Exercise objective –
For the entries below, repeat exactly each line starting with the one that contains "(s.loadFrame).cmdErr = s.cmdErr := rfl" and going on through the one that contains "(s.loadFrame).hostData = s.hostData := rfl", and no others.

Information supplied –

@[simp] theorem State.recordModelFault_backend (f : ModelFault) : (s.recordModelFault f).backend = s.backend := rfl
@[simp] theorem State.recordModelFault_irqEn (f : ModelFault) : (s.recordModelFault f).irqEn = s.irqEn := rfl
@[simp] theorem State.recordModelFault_chan (f : ModelFault) : (s.recordModelFault f).chan = s.chan := rfl
@[simp] theorem State.recordModelFault_busy (f : ModelFault) : (s.recordModelFault f).busy = s.busy := rfl
@[simp] theorem State.recordModelFault_done (f : ModelFault) : (s.recordModelFault f).done = s.done := rfl
@[simp] theorem State.recordModelFault_fault (f : ModelFault) : (s.recordModelFault f).fault = s.fault := rfl
@[simp] theorem State.recordModelFault_faultCause (f : ModelFault) : (s.recordModelFault f).faultCause = s.faultCause := rfl
@[simp] theorem State.recordModelFault_cmdErr (f : ModelFault) : (s.recordModelFault f).cmdErr = s.cmdErr := rfl
@[simp] theorem State.recordModelFault_frameValid (f : ModelFault) : (s.recordModelFault f).frameValid = s.frameValid := rfl
@[simp] theorem State.recordModelFault_txIndex (f : ModelFault) : (s.recordModelFault f).txIndex = s.txIndex := rfl
@[simp] theorem State.recordModelFault_color (f : ModelFault) : (s.recordModelFault f).color = s.color := rfl
@[simp] theorem State.recordModelFault_encOut (f : ModelFault) : (s.recordModelFault f).encOut = s.encOut := rfl
@[simp] theorem State.recordModelFault_dmaAddr (f : ModelFault) : (s.recordModelFault f).dmaAddr = s.dmaAddr := rfl
@[simp] theorem State.recordModelFault_frame (f : ModelFault) : (s.recordModelFault f).frame = s.frame := rfl
@[simp] theorem State.recordModelFault_shByte (f : ModelFault) : (s.recordModelFault f).shByte = s.shByte := rfl
@[simp] theorem State.recordModelFault_line (f : ModelFault) : (s.recordModelFault f).line = s.line := rfl
@[simp] theorem State.recordModelFault_trace (f : ModelFault) : (s.recordModelFault f).trace = s.trace := rfl
@[simp] theorem State.recordModelFault_modelFaults (f : ModelFault) : (s.recordModelFault f).modelFaults = if f ∈ s.modelFaults then s.modelFaults else s.modelFaults ++ [f] := rfl
@[simp] theorem State.recordModelFault_refusedMark (f : ModelFault) : (s.recordModelFault f).refusedMark = s.refusedMark := rfl
@[simp] theorem State.recordModelFault_memory (f : ModelFault) : (s.recordModelFault f).memory = s.memory := rfl
@[simp] theorem State.recordModelFault_dmaMap (f : ModelFault) : (s.recordModelFault f).dmaMap = s.dmaMap := rfl
@[simp] theorem State.recordModelFault_hostData (f : ModelFault) : (s.recordModelFault f).hostData = s.hostData := rfl
@[simp] theorem State.recordModelFault_bytesAccepted (f : ModelFault) : (s.recordModelFault f).bytesAccepted = s.bytesAccepted := rfl
@[simp] theorem State.recordModelFault_frameBackend (f : ModelFault) : (s.recordModelFault f).frameBackend = s.frameBackend := rfl
@[simp] theorem State.recordModelFault_hostWaited (f : ModelFault) : (s.recordModelFault f).hostWaited = s.hostWaited := rfl
@[simp] theorem State.recordModelFault_schedule (f : ModelFault) : (s.recordModelFault f).schedule = s.schedule := rfl
@[simp] theorem State.recordModelFault_past (f : ModelFault) : (s.recordModelFault f).past = s.past := rfl

@[simp] theorem State.setEncOut_backend (v : Word) : (s.setEncOut v).backend = s.backend := rfl
@[simp] theorem State.setEncOut_irqEn (v : Word) : (s.setEncOut v).irqEn = s.irqEn := rfl
@[simp] theorem State.setEncOut_chan (v : Word) : (s.setEncOut v).chan = s.chan := rfl
@[simp] theorem State.setEncOut_busy (v : Word) : (s.setEncOut v).busy = s.busy := rfl
@[simp] theorem State.setEncOut_done (v : Word) : (s.setEncOut v).done = s.done := rfl
@[simp] theorem State.setEncOut_fault (v : Word) : (s.setEncOut v).fault = s.fault := rfl
@[simp] theorem State.setEncOut_faultCause (v : Word) : (s.setEncOut v).faultCause = s.faultCause := rfl
@[simp] theorem State.setEncOut_cmdErr (v : Word) : (s.setEncOut v).cmdErr = s.cmdErr := rfl
@[simp] theorem State.setEncOut_frameValid (v : Word) : (s.setEncOut v).frameValid = s.frameValid := rfl
@[simp] theorem State.setEncOut_txIndex (v : Word) : (s.setEncOut v).txIndex = s.txIndex := rfl
@[simp] theorem State.setEncOut_color (v : Word) : (s.setEncOut v).color = s.color := rfl
@[simp] theorem State.setEncOut_encOut (v : Word) : (s.setEncOut v).encOut = v := rfl
@[simp] theorem State.setEncOut_dmaAddr (v : Word) : (s.setEncOut v).dmaAddr = s.dmaAddr := rfl
@[simp] theorem State.setEncOut_frame (v : Word) : (s.setEncOut v).frame = s.frame := rfl
@[simp] theorem State.setEncOut_shByte (v : Word) : (s.setEncOut v).shByte = s.shByte := rfl
@[simp] theorem State.setEncOut_line (v : Word) : (s.setEncOut v).line = s.line := rfl
@[simp] theorem State.setEncOut_trace (v : Word) : (s.setEncOut v).trace = s.trace := rfl
@[simp] theorem State.setEncOut_modelFaults (v : Word) : (s.setEncOut v).modelFaults = s.modelFaults := rfl
@[simp] theorem State.setEncOut_refusedMark (v : Word) : (s.setEncOut v).refusedMark = s.refusedMark := rfl
@[simp] theorem State.setEncOut_memory (v : Word) : (s.setEncOut v).memory = s.memory := rfl
@[simp] theorem State.setEncOut_dmaMap (v : Word) : (s.setEncOut v).dmaMap = s.dmaMap := rfl
@[simp] theorem State.setEncOut_hostData (v : Word) : (s.setEncOut v).hostData = s.hostData := rfl
@[simp] theorem State.setEncOut_bytesAccepted (v : Word) : (s.setEncOut v).bytesAccepted = s.bytesAccepted := rfl
@[simp] theorem State.setEncOut_frameBackend (v : Word) : (s.setEncOut v).frameBackend = s.frameBackend := rfl
@[simp] theorem State.setEncOut_hostWaited (v : Word) : (s.setEncOut v).hostWaited = s.hostWaited := rfl
@[simp] theorem State.setEncOut_schedule (v : Word) : (s.setEncOut v).schedule = s.schedule := rfl
@[simp] theorem State.setEncOut_past (v : Word) : (s.setEncOut v).past = s.past := rfl

@[simp] theorem State.loadFrame_backend : (s.loadFrame).backend = s.backend := rfl
@[simp] theorem State.loadFrame_irqEn : (s.loadFrame).irqEn = s.irqEn := rfl
@[simp] theorem State.loadFrame_chan : (s.loadFrame).chan = s.chan := rfl
@[simp] theorem State.loadFrame_busy : (s.loadFrame).busy = s.busy := rfl
@[simp] theorem State.loadFrame_done : (s.loadFrame).done = s.done := rfl
@[simp] theorem State.loadFrame_fault : (s.loadFrame).fault = s.fault := rfl
@[simp] theorem State.loadFrame_faultCause : (s.loadFrame).faultCause = s.faultCause := rfl
@[simp] theorem State.loadFrame_cmdErr : (s.loadFrame).cmdErr = s.cmdErr := rfl
@[simp] theorem State.loadFrame_frameValid : (s.loadFrame).frameValid = true := rfl
@[simp] theorem State.loadFrame_txIndex : (s.loadFrame).txIndex = s.txIndex := rfl
@[simp] theorem State.loadFrame_color : (s.loadFrame).color = s.color := rfl
@[simp] theorem State.loadFrame_encOut : (s.loadFrame).encOut = s.encOut := rfl
@[simp] theorem State.loadFrame_dmaAddr : (s.loadFrame).dmaAddr = s.dmaAddr := rfl
@[simp] theorem State.loadFrame_frame : (s.loadFrame).frame = buildFrame s.backend (colorOf s.color) := rfl
@[simp] theorem State.loadFrame_shByte : (s.loadFrame).shByte = s.shByte := rfl
@[simp] theorem State.loadFrame_line : (s.loadFrame).line = s.line := rfl
@[simp] theorem State.loadFrame_trace : (s.loadFrame).trace = s.trace := rfl
@[simp] theorem State.loadFrame_modelFaults : (s.loadFrame).modelFaults = s.modelFaults := rfl
@[simp] theorem State.loadFrame_refusedMark : (s.loadFrame).refusedMark = s.refusedMark := rfl
@[simp] theorem State.loadFrame_memory : (s.loadFrame).memory = s.memory := rfl
@[simp] theorem State.loadFrame_dmaMap : (s.loadFrame).dmaMap = s.dmaMap := rfl
@[simp] theorem State.loadFrame_hostData : (s.loadFrame).hostData = s.hostData := rfl
@[simp] theorem State.loadFrame_bytesAccepted : (s.loadFrame).bytesAccepted = s.bytesAccepted := rfl
@[simp] theorem State.loadFrame_frameBackend : (s.loadFrame).frameBackend = s.frameBackend := rfl
@[simp] theorem State.loadFrame_hostWaited : (s.loadFrame).hostWaited = s.hostWaited := rfl
@[simp] theorem State.loadFrame_schedule : (s.loadFrame).schedule = s.schedule := rfl
@[simp] theorem State.loadFrame_past : (s.loadFrame).past = s.past := rfl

Result of the exercise –
@[simp] theorem State.loadFrame_cmdErr : (s.loadFrame).cmdErr = s.cmdErr := rfl
@[simp] theorem State.loadFrame_frameValid : (s.loadFrame).frameValid = true := rfl
@[simp] theorem State.loadFrame_txIndex : (s.loadFrame).txIndex = s.txIndex := rfl
@[simp] theorem State.loadFrame_color : (s.loadFrame).color = s.color := rfl
@[simp] theorem State.loadFrame_encOut : (s.loadFrame).encOut = s.encOut := rfl
@[simp] theorem State.loadFrame_dmaAddr : (s.loadFrame).dmaAddr = s.dmaAddr := rfl
@[simp] theorem State.loadFrame_frame : (s.loadFrame).frame = buildFrame s.backend (colorOf s.color) := rfl
@[simp] theorem State.loadFrame_shByte : (s.loadFrame).shByte = s.shByte := rfl
@[simp] theorem State.loadFrame_line : (s.loadFrame).line = s.line := rfl
@[simp] theorem State.loadFrame_trace : (s.loadFrame).trace = s.trace := rfl
@[simp] theorem State.loadFrame_modelFaults : (s.loadFrame).modelFaults = s.modelFaults := rfl
@[simp] theorem State.loadFrame_refusedMark : (s.loadFrame).refusedMark = s.refusedMark := rfl
@[simp] theorem State.loadFrame_memory : (s.loadFrame).memory = s.memory := rfl
@[simp] theorem State.loadFrame_dmaMap : (s.loadFrame).dmaMap = s.dmaMap := rfl
@[simp] theorem State.loadFrame_hostData : (s.loadFrame).hostData = s.hostData := rfl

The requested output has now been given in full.